Покровитель для Ангела. Трилогия (страница 15)
Хуже того, мне очень понравился этот первый поцелуй, тогда почему… почему Михаил Александрович так разозлился… не знаю.
Доезжаю до дома максимально быстро. Приходится заказать дорогущее такси, потому как на улице глубокая ночь и добираться пешком я не рискую.
Адреналин стучит где-то в висках. Когда на кровать дома плюхаюсь, прикладываю дрожащие ладони к животу. Он аж пульсирует после того поцелуя. Господи, да что же это? Никак успокоиться не могу. В зеркале замечаю, что щеки мои ярко-красные, и точно не от холода, так как на улице лето, конец июля.
Пальцы осторожно прикладываю к губам, которые до сих пор горят огнем от его щетины, а в животе что-то тянет, когда вспоминаю Михаила Александровича. Его хриплый низкий голос, запах, так сильно дурманящий меня.
Он вроде злился на меня, а потом поцеловал. Почему он сделал это?

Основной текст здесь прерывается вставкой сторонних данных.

-- ==== Sys2Proof/Machine/Start.lean ====
section
/-!
DEFINITION. The module's own parts: oscillator calibration (R92 to R97), edges (R100, R105, R106), configuration flash and
images (R472 to R479), life cycle (R480), physical clusters and self-test results (R482 to R488, R491), and the stage of
the start (R469).
-/

namespace Sys2Proof.Machine

/-! ## Stages and life cycle -/

/-- STAGE of R491, with HALTED of R550. -/
inductive Stage' where
  | calibrate | verify | rails | test | admission | ready | minimal | halted
  deriving DecidableEq, Repr

def Stage'.code : Stage' → Nat
  | .calibrate => 1
  | .verify => 2
  | .rails => 3
  | .test => 4
  | .admission => 5
  | .ready => 6
  | .minimal => 7
  | .halted => 8

/-- Life-cycle states of R480. -/
inductive LifeCycle where
  | manufacture | deployed | service | drain
  deriving DecidableEq, Repr

def LifeCycle.code : LifeCycle → Nat
  | .manufacture => 1
  | .deployed => 2
  | .service => 3
  | .drain => 4

/-- HALT_CAUSE codes of R550. -/
def haltRef : Nat := 1
def haltOsc : Nat := 2
def haltFlash : Nat := 3
def haltStage6 : Nat := 4
def haltReset : Nat := 5
def haltParity : Nat := 6
def haltJunction : Nat := 7
def haltFlow : Nat := 8

/-! ## Oscillators -/

/-- The range of an OSC_COUNT that is accepted (R94). -/
def oscOk (n : Nat) : Bool := 3145728 ≤ n && n ≤ 5242880

/-- CTR_OSC_CAL (R96). -/
def oscWord (ok : Bool) (tj n : Nat) : Word :=
  mkFld 63 63 (b2n ok) ||| mkFld 62 62 (b2n (!ok)) ||| mkFld 39 32 tj ||| mkFld 23 0 n

/-- Oscillator periods of a window of `us` microseconds (R97). -/
def windowCount (osc us : Nat) : Nat := ceilDiv (us * 100 * osc) 1048576

/-- The count fits its 40 bits (R97). -/
def windowOk (osc us : Nat) : Bool := windowCount osc us ≤ 2 ^ 40 - 1

/-! ## Edges -/

/-- The four clocked edges of R100. -/
inductive Edge where
  | host | hbm (stack : Nat) | serdes (port : Nat) | flash
  deriving DecidableEq, Repr

/-- How an edge is lost: its window expires, or with `fault` its samples have disagreed (R102, R105). -/
structure EdgeLoss where
  edge : Edge
  fault : Bool
  deriving DecidableEq, Repr

/-- CTR_EDGE_WIN at start (R106). -/
def edgeWinDefault : Word := mkFld 63 48 20000 ||| mkFld 47 32 200 ||| mkFld 31 16 50 ||| mkFld 15 0 100
def edgeWinOk (w : Word) : Bool := fld w 63 48 ≥ 1 && fld w 47 32 ≥ 1 && fld w 31 16 ≥ 1 && fld w 15 0 ≥ 1

/-- CTR_LADDER_WIN at start (R513). -/
def ladderDefault : Word := mkFld 63 48 100 ||| mkFld 47 32 1000 ||| mkFld 31 24 20 ||| mkFld 23 12 500 ||| mkFld 11 4 10

/-- Zero windows, and windows below the smallest of R513. -/
def ladderZero (w : Word) : Bool :=
  fld w 63 48 == 0 || fld w 47 32 == 0 || fld w 31 24 == 0 || fld w 23 12 == 0 || fld w 11 4 == 0
def ladderOk (w : Word) : Bool :=
  20 ≤ fld w 63 48 && 200 ≤ fld w 47 32 && 5 ≤ fld w 31 24 && 300 ≤ fld w 23 12 && 8 ≤ fld w 11 4

/-! ## Images -/

def refuseImageFormat : Nat := 0x01C0
def refuseImageSig : Nat := 0x01C1
def refuseRollback : Nat := 0x01C2
def refuseVariant : Nat := 0x01C3
def refuseLifeCycle : Nat := 0x01C4

/-- Variant limits (R479): code, POWER_CAP in W, VCORE_MAX in mV, FLOW_MIN in 0.1 L/min. -/
structure Limits where
  variant : Nat
  powerCap : Nat
  vcoreMax : Nat
  flowMin : Nat
  deriving DecidableEq, Repr

def limitsA : Limits := ⟨0x41, 4800, 850, 60⟩
def limitsS : Limits := ⟨0x53, 3800, 780, 48⟩
def limitsE : Limits := ⟨0x45, 2800, 700, 36⟩

/-- The image's limits respect the fused ones (R479). -/
def Limits.within (img fused : Limits) : Bool :=
  img.variant == fused.variant && img.powerCap ≤ fused.powerCap && img.vcoreMax ≤ fused.vcoreMax && fused.flowMin ≤ img.flowMin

Потому что я нравлюсь ему? Ведь так делают, когда человек нравится? А может… может, он хотел что-то мне сказать, а я не дала, перебила, потому он разозлился, сказал, чтоб ушла… Не знаю. Но он очень был зол на меня после того поцелуя почему-то, и причины я не знаю.
До утра сомкнуть глаза не могу. Все думаю, что теперь будет. Бросит ли он Маринку, мы станем встречаться как парень и девушка и Михаил Александрович снова меня целует? Я бы хотела этого. Очень. Чтобы именно он меня поцеловал и все остальное… тоже. Очень бы хотела.
Сегодня впервые в жизни собираюсь на работу в предвкушении чего-то большего. Мне кажется, этот день что-то изменит, и изменит к лучшему. Перед выходом почему-то переодеваюсь аж три раза. Все кажется не таким ярким, как бы мне того хотелось.
Да, у меня, конечно, слабенький гардероб, но мне так хочется сегодня быть красивой для Михаила Александровича, поэтому я распускаю косу, добиваясь красивых волнистых прядей, крашу глаза наспех купленными тенями и тушью и надеваю белую блузку с бежевой юбкой до колена. Да, эта одежда не настолько откровенна, как у Маринки, например, но она мне кажется весьма милой.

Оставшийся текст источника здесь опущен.